In an alternative implementation of some embodiments, the image display unit 503 may include: an image acquisition subunit (not shown) and a second image display subunit (not shown). The image acquisition subunit is configured to acquire a target object real-time image corresponding to the target pronunciation information, wherein the target object real-time image is an object image in a set time period after the moment when the target pronunciation information is triggered; and the second image display subunit is configured to dynamically generate a real-time target image of the target object real-time image according to the target volume amplitude of the target pronunciation information.

In an alternative implementation of some embodiments, the image display unit 503 may include: a connection region determining subunit (not shown in the figure) and an over-processing subunit (not shown in the figure). Wherein, the connection area determining subunit is configured to determine a connection area between the target object image corresponding to the target image and the image to be processed; an transition processing subunit configured to perform transition processing on the connection region based on the image to be processed and the target image, the transition processing including at least one of: color transition, line transition.

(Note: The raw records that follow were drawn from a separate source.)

-- ==== Sys2Proof/Laws/RegisterModel.lean ====
section
/-! SUPPORT. What the Register Model's tables and names say once: a register is its width class and code, and the
identifier, the tables and the names determine one another. -/

namespace Sys2Proof.Machine

/-- The types and tables have the widths and sizes the spec fixes as parameters (00_scope.md R8). -/
theorem sizes_are_the_parameters :
    Byte = BitVec Config.byteW ∧ Code = BitVec Config.codeW ∧ RegId = BitVec Config.regIdW ∧
      NameWord = BitVec Config.nameW ∧ CauseCode = BitVec Config.causeW ∧
      byteTable.size = Config.nTable ∧ wordTable.size = Config.nTable ∧ nameRom.size = Config.nRegs ∧
      Config.opcW + 1 + 1 + 1 = Config.byteW ∧ Config.modW + Config.codeW + Config.codeW = Config.byteW ∧
      (∀ id : RegId, (nameText id).length = Config.nameChars) :=
  ⟨rfl, rfl, rfl, rfl, rfl, rfl, rfl, rfl, rfl, rfl, by decide⟩

@[simp] theorem widthOfBit_widthBit (w : Width) : widthOfBit (widthBit w) = w := by
  cases w <;> rfl

@[simp] theorem widthBit_widthOfBit (b : Bool) : widthBit (widthOfBit b) = b := by
  cases b <;> rfl

/-- The table entry has the table's width class (R25). -/
@[simp] theorem widthOf_regLookup (code : Code) (w : Width) : widthOf (regLookup code w) = w := by
  cases w <;> revert code <;> decide

/-- The byte table's registers have 8 bits and the word table's 16 (R23). -/
@[simp] theorem registerBits_regLookup (code : Code) (w : Width) : registerBits (regLookup code w) = bitsOfWidth w := by
  simp [registerBits]

/-- A register's width is one of the two of R23, and the wider one is the word class's. -/
theorem registerBits_cases (r : Register) :
    (widthOf r = .byte ∧ registerBits r = 8) ∨ (widthOf r = .word ∧ registerBits r = 16) := by
  cases h : widthOf r <;> simp [registerBits, h, bitsOfWidth]

/-- The table entry has the index it stands at (R72). -/
@[simp] theorem codeOf_regLookup (code : Code) (w : Width) : codeOf (regLookup code w) = code := by
  cases w <;> revert code <;> decide

/-- A register is the entry of its own table at its own code (R26). -/
@[simp] theorem regLookup_codeOf_widthOf (r : Register) : regLookup (codeOf r) (widthOf r) = r := by
  cases r <;> rfl

/-- Under R24 the identifier of a table entry is `{w, code}` (R72). -/
theorem regIdOf_regLookup (code : Code) (w : Width) :
    regIdOf (regLookup code w) = BitVec.ofBool (widthBit w) ++ code := by
  cases w <;> revert code <;> decide

/-- The lookup is injective over all 16 pairs (R26). -/
theorem regLookup_injective {c c' : Code} {w w' : Width} (h : regLookup c w = regLookup c' w') :
    c = c' ∧ w = w' :=
  ⟨by simpa using congrArg codeOf h, by simpa using congrArg widthOf h⟩

/-- The register with a given identifier. -/
def regOfId (id : RegId) : Register :=
  regLookup (id.extractLsb' 0 3) (widthOfBit (id.getLsbD 3))

@[simp] theorem regOfId_regIdOf (r : Register) : regOfId (regIdOf r) = r := by
  cases r <;> rfl

@[simp] theorem regIdOf_regOfId (id : RegId) : regIdOf (regOfId id) = id := by
  revert id; decide

/-- Distinct registers have distinct identifiers (R24, R26). -/
theorem regIdOf_injective {r r' : Register} (h : regIdOf r = regIdOf r') : r = r' := by
  simpa using congrArg regOfId h

/-- The display name of the register with an identifier is the ROM's entry there (R74). -/
theorem displayName_regOfId (id : RegId) : displayName (regOfId id) = nameText id := by
  simp [displayName]

end Sys2Proof.Machine
end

It will be appreciated that the elements described in the apparatus 500 correspond to the various steps in the method described with reference to fig. 2. Thus, the operations, features and resulting benefits described above with respect to the method are equally applicable to the apparatus 500 and the units contained therein, and are not described in detail herein.

As shown in fig. 6, the electronic device 600 may include a processing means (e.g., a central processing unit, a graphics processor, etc.) 601, which may perform various appropriate actions and processes according to a program stored in a Read Only Memory (ROM) 602 or a program loaded from a storage means 608 into a Random Access Memory (RAM) 603. In the RAM603, various programs and data required for the operation of the electronic apparatus 600 are also stored. The processing device 601, the ROM 602, and the RAM603 are connected to each other through a bus 604. An input/output (I/O) interface 605 is also connected to bus 604.

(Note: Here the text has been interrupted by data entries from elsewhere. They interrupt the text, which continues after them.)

/-! ### Sub-functions -/

/-- V-EB-8, V-RM-17, V-RM-18: wide arguments are refused. -/
theorem test_extractBit_refuses_eight : extractBit 0xFF 8 = .error .bitIndexOutOfRange := by decide
theorem test_regLookupNat_refuses_code : regLookupNat 8 0 = .error .codeOutOfRange := by decide
theorem test_regLookupNat_refuses_width : regLookupNat 0 2 = .error .widthOutOfRange := by decide
/-- Both arguments out of range: the code is reported, the model's choice (log entry 19). -/
theorem test_regLookupNat_code_before_width : regLookupNat 8 2 = .error .codeOutOfRange := by decide
/-- R23: AH is a byte register, SP a word register. -/
theorem test_registerBits : (registerBits .ah, registerBits .sp) = (8, 16) := by decide
/-- V-FD-3, V-FD-4: SP and BP as words, AH and CH as bytes. -/
theorem test_fields_word : (decodeRegField 0xE5 .word, decodeRmField 0xE5 .word) = (.sp, .bp) := by decide
theorem test_fields_byte : (decodeRegField 0xE5 .byte, decodeRmField 0xE5 .byte) = (.ah, .ch) := by decide
/-- V-RM-14: BP's name and ROM word. -/
theorem test_name_bp : (displayName .bp, nameWord (regIdOf .bp)) = ("bp", 0x6270) := by decide

/-! ### Steps: the rendered line and the result ports of each form -/

/-- P2: two moves in one buffer, only the last is decoded; CL from AL. -/
theorem test_step_movRm8R8 :
    (next? (step (handed [[0x89, 0xD9, 0x88, 0xC1]]))).map (fun t => (t.pending, t.printed)) =
      some ([], ["mov cl, al"]) := by decide
/-- P6: AL from AH, with `b0[2] = 1`. -/
theorem test_step_movR8Rm8 :
    ((next? (step (handed [[0x8E, 0xC4]]))).bind (·.outputs)).map (fun o => (o.dstId, o.srcId, o.d, o.w)) =
      some (0, 4, true, false) := by decide
/-- P1: `dst_id = 8`, `src_id = 11`, the names' words, `cause = 0`. -/
theorem test_step_movRm16R16 :
    ((next? (step (handed [[0x89, 0xD8]]))).bind (·.outputs)).map
        (fun o => (o.dstId, o.srcId, o.dstName, o.srcName, o.cause)) =
      some (8, 11, 0x6178, 0x6278, 0) := by decide
/-- V-DI-13: SI from DI, `reg_id = 14`, `rm_id = 15`. -/
theorem test_step_movR16Rm16 :
    ((next? (step (handed [[0x8B, 0xF7]]))).bind (·.outputs)).map (fun o => (o.regId, o.rmId, o.dstId)) =
      some (14, 15, 14) := by decide
/-- P4: the window starts inside an instruction. -/
theorem test_step_unaligned_window :
    (next? (step (handed [[0x89, 0x8B, 0xC0]]))).map (·.printed) = some ["mov ax, ax"] := by decide
/-- P5: the window ends inside an instruction. -/
theorem test_step_opcodeClass : fault? (step (handed [[0x88, 0xC1, 0x89]])) = some .opcodeClass := by decide
/-- V-FT-10: the largest `b1` outside register mode. -/
theorem test_step_addrMode : fault? (step (handed [[0x89, 0xBF]])) = some .addrMode := by decide
/-- P3 and V-FE-1. -/
theorem test_step_shortInput_one : fault? (step (handed [[0x8B]])) = some .shortInput := by decide
theorem test_step_shortInput_none : fault? (step (handed [[]])) = some .shortInput := by decide
/-- V-FT-1: the raw outputs of a pair that faults, `is_mov = 0`, `is_regmode = 1`, `ok = 0`, `fault = 1`, cause 1. -/
theorem test_ports_on_fault :
    ((outputsOf 0x87 0xC0).isMov, (outputsOf 0x87 0xC0).isRegmode, (outputsOf 0x87 0xC0).ok,
      (outputsOf 0x87 0xC0).fault, (outputsOf 0x87 0xC0).cause) = (false, true, false, true, 1) := by decide

/-! ### Witnesses: concrete data that meet the hypotheses of the statements -/

theorem witness_BothOperandsHaveTheWidthClassOfW : decodeInstruction 0x89 0xD8 = .ok .ax .bx := by decide

theorem witness_WideRegisterLookupRefusesAndNeverWraps :
    regLookupNat 8 0 = .error .codeOutOfRange ∧ regLookupNat 7 2 = .error .widthOutOfRange ∧
      regLookupNat 7 1 = .ok .di := by decide

theorem witness_ExtractBitReadsInRangeAndRefusesBeyond :
    extractBit 0x80 7 = .ok true ∧ extractBit 0x80 8 = .error .bitIndexOutOfRange := by decide

/-- Also for RegisterLookupReadsTheTwoTables, whose injectivity clause has the equality of two lookups. -/
theorem witness_RegisterLookupReadsTheTwoTables : regLookup 7 .word = regLookup 7 .word := by decide

theorem witness_DisplayNamesAreDistinctLowercasePairs : displayName .sp = displayName .sp := by decide

/-- Both directions, both widths and both table ends. -/
theorem witness_DirectionOrdersTheOperandsAndWidthSelectsTheTable :
    (handed [[0x88, 0xC7]]).pending = ([] ++ [0x88, 0xC7]) :: [] ∧ accepts 0x88 0xC7 = true ∧
      accepts 0x8F 0xFF = true := by decide

theorem witness_EveryFormCompletesAndChangesOnlyPortsAndText :
    Instr.movRm8R8 .cl .al ∈ [Instr.movRm8R8 .cl .al, .movR8Rm8 .cl .al, .movRm16R16 .cl .al, .movR16Rm16 .cl .al] := by
  decide

theorem witness_SameRegisterTwiceIsAccepted :
    accepts 0x89 0xC0 = true ∧ (0xC0#8).extractLsb' 3 3 = (0xC0#8).extractLsb' 0 3 := by decide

In general, the following devices may be connected to the I/O interface 605: input devices 606 including, for example, a touch screen, touchpad, keyboard, mouse, camera, microphone, accelerometer, gyroscope, and the like; an output device 607 including, for example, a Liquid Crystal Display (LCD), a speaker, a vibrator, and the like; storage 608 including, for example, magnetic tape, hard disk, etc.; and a communication device 609. The communication means 609 may allow the electronic device 600 to communicate with other devices wirelessly or by wire to exchange data. While fig. 6 shows an electronic device 600 having various means, it is to be understood that not all of the illustrated means are required to be implemented or provided. More or fewer devices may be implemented or provided instead. Each block shown in fig. 6 may represent one device or a plurality of devices as needed.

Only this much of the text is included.